Внушительная спина под твидовым пальто еще раз вынырнула уже на другой стороне, у стоянки, где заснеженные машины скучились, как стадо гигантских белых черепах, несколько секунд маленький зеленый глазок светофора – Мартин – еще поблескивал рядом с твидовой спиной, потом и он погас, снег сыпал густо и беззвучно; я прислонилась к стене, у меня голова закружилась от счастья, от тщеславия, я опять чувствовала себя молодой, молодой и свободной как никогда, хмельной от желания утвердить себя в жизни и строить дома, которые одарят своих обитателей чувством свободы и достоинства, внушат им радостные и благородные помыслы… в эти мгновения я готова была одобрить все когда-либо мною сделанное и упущенное, я была влюблена во всех этих милых торопливых людей, в снег, в Старый рынок, который мы, мы восстановили, в каменных фламинго возле дверей кафе, в мир, где все возможно, даже человеку возможно, распростерши руки, броситься с башни и – улететь…

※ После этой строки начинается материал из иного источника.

theorem decMulticast_readsBack (t : CtxTable) {a : List Byte} (ha : a.length = 16) (hff : byteAt a 0 = 0xff) :
    ReadsBack (decMulticast t (encMulticast t a).ac (encMulticast t a).am (encMulticast t a).ci)
      (encMulticast t a).bytes a := by
  unfold encMulticast
  split_ifs with hlast hthree hfive
  · obtain ⟨hscope, hmid⟩ := hlast
    have hparts := multicast_parts ha hff (k := 15) (by decide) (by decide)
    rw [hscope, hmid] at hparts
    exact decMulticast_stateless_readsBack (length_slice a ha.ge) hparts
  · obtain ⟨hlen, hparts⟩ := multicast_scope_tail ha hff (by decide) (by decide) hthree rfl
    exact decMulticast_stateless_readsBack hlen hparts
  · obtain ⟨hlen, hparts⟩ := multicast_scope_tail ha hff (by decide) (by decide) hfive rfl
    exact decMulticast_stateless_readsBack hlen hparts
  · dsimp only
    split
    · next i hi =>
      obtain ⟨e, he, hrecon⟩ := findCtx_some hi
      have hlen : (slice a 1 3 ++ slice a 12 16).length = 6 := by
        rw [List.length_append, length_slice a (by omega), length_slice a ha.ge]
      exact decMulticast_context_readsBack he hlen (eq_of_beq hrecon)
    · exact decMulticast_stateless_readsBack ha rfl

theorem decDest_readsBack (c : Config) (t : CtxTable) (ll : LLAddr) {a : List Byte} (ha : a.length = 16) :
    ReadsBack (decDest c t ll (isMulticast a) (encDest c t ll a).ac (encDest c t ll a).am (encDest c t ll a).ci)
      (encDest c t ll a).bytes a := by
  refine ⟨fun r => ?_⟩
  unfold encDest decDest
  split_ifs with hm hreserved
  · exact (decMulticast_readsBack t ha (eq_of_beq hm)).eq_ok r
  · exact absurd hreserved (encUnicast_standsFor c t ll ha).unicast
  · exact (encUnicast_standsFor c t ll ha).readsBack.eq_ok r

-- ### What follows the header (R160, R189 to R191)

theorem nibble_parts {b : Byte} (h : b.extractLsb' 4 4 = 0xb) : 0xb#4 ++ b.extractLsb' 0 4 = b := by
  have hparts : b.extractLsb' 4 4 ++ b.extractLsb' 0 4 = b := BitVec.extractLsb'_append_extractLsb'
  rwa [h] at hparts

/-- The port mode has the ports' bytes in line that give the four port bytes back (R107, R160). -/
theorem portsOperands_encPorts {u : List Byte} (hu : u.length = 4) :
    (encPorts u).2.length = portsLen (encPorts u).1 ∧ portsOperands (encPorts u).1 (encPorts u).2 = u := by
  obtain ⟨s0, s1, d0, d1, rfl⟩ := List.length_eq_four.1 hu
  simp only [encPorts, byteAt, List.getD_cons_zero, List.getD_cons_succ]
  split_ifs with hboth hdst hsrc
  · obtain ⟨rfl, hs1, rfl, hd1⟩ := hboth
    refine ⟨rfl, ?_⟩
    simp only [portsOperands, byteAt, List.getD_cons_zero, BitVec.extractLsb'_append_eq_left,
      BitVec.extractLsb'_append_eq_right, nibble_parts hs1, nibble_parts hd1]
    rfl
  · subst hdst
    exact ⟨rfl, rfl⟩
  · subst hsrc
    exact ⟨rfl, rfl⟩
  · exact ⟨rfl, rfl⟩

theorem compressesNh_cases {c : Config} {p : List Byte} (h : compressesNh c p = true) :
    c.nhcEn = true ∧ byteAt p 6 = nhUdp ∧ 48 ≤ p.length ∧ fromBE (slice p 44 46) = p.length - 40 := by
  simp only [compressesNh, Bool.and_eq_true, beq_iff_eq] at h
  obtain ⟨⟨hen, hnh⟩, hudp⟩ := h
  obtain ⟨hlen, hfield⟩ := of_decide_eq_true hudp
  have hrest : 8 ≤ p.length - 40 := hlen
  exact ⟨hen, hnh, by omega, hfield⟩

/-- Assembly sees the upper-layer header and the rest only as one payload (R191). -/
theorem assembleIpv6_payload (c : Config) (tc : Byte) (fl : BitVec 20) (nh hl : Byte) (src dst upper rest : List Byte) :
    assembleIpv6 c tc fl nh hl src dst upper rest = assembleIpv6 c tc fl nh hl src dst [] (upper ++ rest) := rfl

/-- Ports, length and checksum of the UDP header and what follows it make up the payload; the length field is the number
of bytes from the UDP header on, which is why the compressor may leave it out (R160). -/
theorem udpPayload_parts {c : Config} {p : List Byte} (h : compressesNh c p = true) :
    slice p 40 44 ++ beBytes 2 (udpHdrLen + (p.drop 48).length) ++ slice p 46 48 ++ p.drop 48 = p.drop 40 := by
  obtain ⟨-, -, hlen, hfield⟩ := compressesNh_cases h
  have hudp : udpHdrLen + (p.drop 48).length = fromBE (slice p 44 46) := by
    rw [hfield, udpHdrLen, List.length_drop]
    omega
  rw [hudp, beBytes_fromBE_slice (by omega), slice_append_slice p (by decide) (by decide),
    slice_append_slice p (by decide) (by decide), slice_append_drop p (by decide)]

/-- The NHC stage rebuilds the UDP header that the compressor replaced (R160, R189). -/
theorem decNhc_encNhc {c : Config} {p : List Byte} (h : compressesNh c p = true) (tc : Byte) (fl : BitVec 20)
    (hl : Byte) (src dst : List Byte) :
    decNhc c tc fl hl src dst (encNhc p ++ p.drop 48) =
      assembleIpv6 c tc fl (byteAt p 6) hl src dst [] (p.drop 40) := by
  obtain ⟨hen, hnh, hlen, -⟩ := compressesNh_cases h
  obtain ⟨hports, hback⟩ := portsOperands_encPorts (u := slice p 40 44) (length_slice p (by omega))
  rw [encNhc, decNhc, hen, hnh]
  simp only [List.append_assoc]
  refine (takeBytes_readsBack (n := 1) (w := [udpNhcByte (encPorts (slice p 40 44)).1]) rfl).then_eq ?_
  simp only [byteAt, List.getD_cons_zero]
  rw [if_pos (isUdpNhc_udpNhcByte _), udpNhcByte_mode]
  refine (takeBytes_readsBack hports).then_eq ((takeBytes_readsBack (length_slice p hlen)).then_eq ?_)
  dsimp only
  rw [assembleIpv6_payload, hback, udpPayload_parts h]

/-- Version 6, traffic class and flow label make up the first 4 bytes (R108, R152). -/
theorem versionTcFl_bytes {p : List Byte} (hversion : (byteAt p 0).extractLsb' 4 4 = 6) :
    [0x6#4 ++ (packetTc p).extractLsb' 4 4, (packetTc p).extractLsb' 0 4 ++ (packetFl p).extractLsb' 16 4,
      (packetFl p).extractLsb' 8 8, (packetFl p).extractLsb' 0 8] =
      [byteAt p 0, byteAt p 1, byteAt p 2, byteAt p 3] := by
  have halves (b : Byte) : b.extractLsb' 4 4 ++ b.extractLsb' 0 4 = b := BitVec.extractLsb'_append_extractLsb'
  have h0 : 0x6#4 ++ (byteAt p 0).extractLsb' 0 4 = byteAt p 0 := by
    have hparts := halves (byteAt p 0)
    rwa [hversion] at hparts
  have hflHigh : (packetFl p).extractLsb' 16 4 = (byteAt p 1).extractLsb' 0 4 := by
    simp (disch := decide) only [packetFl, BitVec.extractLsb'_append_eq_of_le, Nat.reduceSub,
      BitVec.extractLsb'_eq_self]
  have hflMid : (packetFl p).extractLsb' 8 8 = byteAt p 2 := by
    rw [packetFl, BitVec.extractLsb'_append_eq_of_le (by decide)]
    exact BitVec.extractLsb'_append_eq_right
  have hflLow : (packetFl p).extractLsb' 0 8 = byteAt p 3 := BitVec.extractLsb'_append_eq_right
  rw [packetTc, BitVec.extractLsb'_append_eq_left, BitVec.extractLsb'_append_eq_right, hflHigh, hflMid, hflLow, h0,
    halves]

/-- The fields that COMPRESS reads and the length field make up the first 8 bytes (R108). -/
theorem ipv6Head_of_compressible {p : List Byte} (h : compressible p = true) :
    ipv6Head (packetTc p) (packetFl p) (p.length - 40) (byteAt p 6) (byteAt p 7) = slice p 0 8 := by
  obtain ⟨hlen, hversion, hfield⟩ := (compressible_iff p).1 h
  have hplen : beBytes 2 (p.length - 40) = slice p 4 6 := by
    rw [← hfield, ← fromBE_lengthField hlen, beBytes_fromBE_slice (by omega)]
  have h04 : slice p 0 4 = [byteAt p 0, byteAt p 1, byteAt p 2, byteAt p 3] := by
    simp (disch := omega) only [slice_cons, slice_same]
  have h68 : slice p 6 8 = [byteAt p 6, byteAt p 7] := by
    simp (disch := omega) only [slice_cons, slice_same]
  rw [ipv6Head, versionTcFl_bytes ((version_eq_six_iff _).2 hversion), hplen, ← h04, ← h68,
    slice_append_slice p (by decide) (by decide), slice_append_slice p (by decide) (by decide)]

/-- The parts of a compressible packet assemble to it again (R151, R191). -/
theorem assembleIpv6_of_compressible {c : Config} {p : List Byte} (h : compressible p = true)
    (hmax : p.length ≤ c.maxIpv6Len) :
    assembleIpv6 c (packetTc p) (packetFl p) (byteAt p 6) (byteAt p 7) (slice p 8 24) (slice p 24 40) [] (p.drop 40) =
      .ok p := by
  obtain ⟨hlen, -, -⟩ := (compressible_iff p).1 h
  have hfits : ¬ ipv6HdrLen + (p.drop 40).length > c.maxIpv6Len := by
    rw [ipv6HdrLen, List.length_drop]
    omega
  rw [assembleIpv6, List.nil_append, if_neg hfits, List.length_drop, ipv6Head_of_compressible h,
    slice_append_slice p (by decide) (by decide), slice_append_slice p (by decide) (by decide),
    slice_append_drop p (by decide), List.drop_zero]

theorem decompressBody_compressTail (c : Config) (t : CtxTable) {p : List Byte} (srcLl dstLl : LLAddr)
    (hlen : 40 ≤ p.length) :
    let s := encSource c t srcLl (slice p 8 24)
    let d := encDest c t dstLl (slice p 24 40)
    decompressBody c t srcLl dstLl (compressBase c p s d) (compressTail c p (compressBase c p s d) s d) =
      assembleIpv6 c (packetTc p) (packetFl p) (byteAt p 6) (byteAt p 7) (slice p 8 24) (slice p 24 40) []
        (p.drop 40) := by
  intro s d
  simp only [compressTail, List.append_assoc]
  refine (decCie_readsBack s.ci d.ci).then_eq ?_
  refine (decTf_readsBack _ _).then_eq ?_
  refine (decNextHeader_readsBack _ _).then_eq ?_
  refine (decHopLimit_readsBack _).then_eq ?_
  refine (decSource_readsBack c t srcLl (length_slice p (by omega))).then_eq ?_
  refine (decDest_readsBack c t dstLl (length_slice p hlen)).then_eq ?_
  cases h : compressesNh c p with
  | true =>
    simp only [compressBase, h, if_true]
    exact decNhc_encNhc h ..
  | false =>
    simp only [compressBase, h, Bool.false_eq_true, if_false]

/-- Settles O39: the stages of DECOMPRESS read back the stages of COMPRESS, and the parts assemble to the packet. -/
theorem compressionRoundTrip : Obligations.CompressionRoundTrip := by
  unfold Obligations.CompressionRoundTrip
  intro c t p src dst hlen hversion hfield hmax
  have h : compressible p = true := (compressible_iff p).2 ⟨hlen, hversion, hfield⟩
  rw [compress, if_pos h, decompress_of_le c t src dst (by simp [iphcBaseLen])]
  refine .trans ?_ (assembleIpv6_of_compressible h hmax)
  rw [← decompressBody_compressTail c t src dst hlen]
  exact congrArg (decompressBody c t src dst · _) (iphcBaseOf_iphcByte _)

-- ## How long the compressed datagram is (R115, R159)

theorem tfLen_le (tf : BitVec 2) : tfLen tf ≤ 4 := by
  unfold tfLen
  split <;> decide

theorem amLen_le (ac : Bool) (am : BitVec 2) : amLen ac am ≤ 16 := by
  unfold amLen
  split
  · split_ifs <;> decide
  all_goals decide

theorem mcLen_le (dac : Bool) (dam : BitVec 2) : mcLen dac dam ≤ 16 := by
  unfold mcLen
  split <;> decide

/-- The longest IPHC header is one byte longer than the IPv6 header. -/
theorem iphcHdrLen_le (f : IphcBase) : iphcHdrLen f ≤ 41 := by
  have htf := tfLen_le f.tf
  have hsam := amLen_le f.sac f.sam
  have hdam := amLen_le f.dac f.dam
  have hmc := mcLen_le f.dac f.dam
  rw [iphcHdrLen, iphcBaseLen]
  split_ifs <;> omega

theorem length_encNhc {p : List Byte} (h : 48 ≤ p.length) :
    (encNhc p).length = nhcLen (encPorts (slice p 40 44)).1 := by
  obtain ⟨hports, -⟩ := portsOperands_encPorts (u := slice p 40 44) (length_slice p (by omega))
  simp [encNhc, nhcLen, hports, length_slice p h]
  omega

/-- The NHC part is shorter than the UDP header it stands for (R107). -/
theorem nhcLen_lt (p : BitVec 2) : nhcLen p < udpHdrLen := by
  rw [nhcLen, portsLen]
  split <;> decide

/-- What follows the in-line fields is no longer than the payload (R159). -/
theorem length_upper_le (c : Config) (p : List Byte) :
    (if compressesNh c p then encNhc p ++ p.drop 48 else p.drop 40).length ≤ p.length - 40 := by
  split_ifs with h
  · obtain ⟨-, -, hudp, -⟩ := compressesNh_cases h
    have hnhc := nhcLen_lt (encPorts (slice p 40 44)).1
    rw [udpHdrLen] at hnhc
    rw [List.length_append, length_encNhc hudp, List.length_drop]
    omega
  · rw [List.length_drop]

/-- The in-line fields have the length that the base bytes announce, since the stages that read them back read as many
(R115). -/
theorem length_compressTail_le (c : Config) (t : CtxTable) {p : List Byte} (srcLl dstLl : LLAddr)
    (hlen : 40 ≤ p.length) :
    let s := encSource c t srcLl (slice p 8 24)
    let d := encDest c t dstLl (slice p 24 40)
    let f := compressBase c p s d
    iphcBaseLen + (compressTail c p f s d).length ≤ iphcHdrLen f + (p.length - 40) := by
  intro s d f
  have hcie : (if f.cid then [s.ci ++ d.ci] else []).length = if f.cid then 1 else 0 :=
    (decCie_readsBack s.ci d.ci).length_eq (decCie_reads _)
  have htf := length_tfInline f.tf (packetTc p) (packetFl p)
  have hnh : (if f.nh then [] else [byteAt p 6]).length = if f.nh then 0 else 1 :=
    (decNextHeader_readsBack f.nh (byteAt p 6)).length_eq (decNextHeader_reads _)
  have hhop : (if f.hlim = 0 then [byteAt p 7] else []).length = if f.hlim = 0 then 1 else 0 :=
    (decHopLimit_readsBack (byteAt p 7)).length_eq (decHopLimit_reads _)
  have hsrc : s.bytes.length = amLen f.sac f.sam :=
    (decSource_readsBack c t srcLl (length_slice p (by omega))).length_eq (decSource_reads c t srcLl _ _ _)
  have hdst : d.bytes.length = if f.m then mcLen f.dac f.dam else amLen f.dac f.dam :=
    (decDest_readsBack c t dstLl (length_slice p hlen)).length_eq (decDest_reads c t dstLl _ _ _ _)
  have hupper := length_upper_le c p
  rw [compressTail, iphcHdrLen]
  simp only [List.length_append, hcie, htf, hnh, hhop, hsrc, hdst] at hupper ⊢
  omega

/-- Settles O41: the header is at most 41 bytes, for the 40 of the IPv6 header; 0x41 alone is one byte too. -/
theorem compressionAddsAtMostOneByte : Obligations.CompressionAddsAtMostOneByte := by
  unfold Obligations.CompressionAddsAtMostOneByte
  intro c t p src dst
  by_cases h : compressible p = true
  · obtain ⟨hlen, -, -⟩ := (compressible_iff p).1 h
    have htail := length_compressTail_le c t src dst hlen
    have hhdr := iphcHdrLen_le
      (compressBase c p (encSource c t src (slice p 8 24)) (encDest c t dst (slice p 24 40)))
    rw [compress, if_pos h]
    simp only [List.length_cons]
    rw [iphcBaseLen] at htail
    omega
  · rw [compress, if_neg h, uncompressed, List.length_cons]

end Sys2Proof.Machine

/-! The decompressor family (spec/43_iphc_decompressor.md): a packet of DECOMPRESS is a whole IPv6 packet (O42), the
NHC stage rebuilds the UDP header (O25), and reserved modes and other next-header compressions give no packet (O44).
First what the stages after the addresses answer; then what a run that answers has read, and which error ends a run
whose bytes are all there. -/

namespace Sys2Proof.Machine

-- ## Bytes taken (R10)

theorem byteAt_drop (l : List Byte) (i : Nat) : byteAt (l.drop i) 0 = byteAt l i := by
  simp [byteAt]

/-- What follows bytes that are there starts behind them. -/
theorem takeBytes_then {α : Type} {n : Nat} {r : List Byte} (k : List Byte × List Byte → Except Status α)
    (h : n ≤ r.length) : takeBytes n r >>= k = k (r.take n, r.drop n) := by
  rw [takeBytes, if_neg (Nat.not_lt.2 h)]
  rfl

/-- Nothing follows bytes that are missing: the run ends with E_TRUNCATED (R192). -/
theorem takeBytes_then_short {α : Type} {n : Nat} {r : List Byte} (k : List Byte × List Byte → Except Status α)
    (h : r.length < n) : takeBytes n r >>= k = .error .truncated := by
  rw [takeBytes, if_pos h]
  rfl

-- ## The packet that assembly answers (R108, R190, R191)

section Assemble
variable {c : Config} {tc : Byte} {fl : BitVec 20} {nh hl : Byte} {src dst upper rest p : List Byte}

theorem assembleIpv6_of_length {n : Nat} (h : (upper ++ rest).length = n) :
    assembleIpv6 c tc fl nh hl src dst upper rest =
      if c.maxIpv6Len < ipv6HdrLen + n then .error .tooLong
      else .ok (ipv6Head tc fl n nh hl ++ (src ++ dst ++ (upper ++ rest))) := by
  subst h
  simp only [assembleIpv6, List.append_assoc]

Поездка оказалась долгой и скучной, через три часа Франциске пришлось пересесть в пассажирский поезд, скорые не останавливались в Нейштадте. Убогий пейзаж, все серо, плоско, поля, чахлые березы, обнаженные кустики, как пучки розог, общипанные сосенки, деревушки: дюжина дворов, стога сена, круглые или остроконечные, они походили на негритянские хижины, огороды – сплошная капуста, поломанная телега, над полями каркающие черные стаи воронья. Не хотела бы я быть здесь похороненной, думала Франциска, сидя у окна и с неослабевающим интересом вглядываясь в свою новую родину. Она решила во что бы то ни стало полюбить ее, этот далекий восточный уголок земли, который ученики Регера, закатывая глаза, называли медвежьим углом, малой Сибирью и еще Валахией.
Около одиннадцати облака распались на волокна, и поля заискрились на солнце под голубым небом.
На одной из станций, название ее было написано уже на двух языках, в вагон вошли три старые крестьянки, толстые, как бочки, во множестве черных юбок, доходящих до щиколоток, и в зеленых шерстяных платках на голове, топорщившихся наподобие монашеских чепцов, неприкрытым у них оставался только лоб да пальца в два шириной полоска жидких седых волос, расчесанных на прямой пробор и как бы приклеенных к голове сахарной водой. Они держали на коленях свои корзины с крышками, прижимая их к зеленым маленьким фартучкам, и неторопливо, с долгими паузами переговаривались на незнакомом Франциске языке. Она откинулась на сиденье и сквозь темные очки с любопытством рассматривала трех старушек, чьи морщинистые лица сходствовали между собой, как три зимних яблочка, они, словно сошли со страниц братьев Гримм, явились из далекого прошлого в старинных своих нарядах. (Ей и впоследствии не удавалось различать этих крестьянок, которые на велосипедах приезжали в Нейштадт за покупками, зимой и летом одинаково закутанные в платки и в свои семь юбок. Крепкие старушки с узловатыми жилами на руках сильными, мужскими взмахами выкашивали траву возле новых домов.)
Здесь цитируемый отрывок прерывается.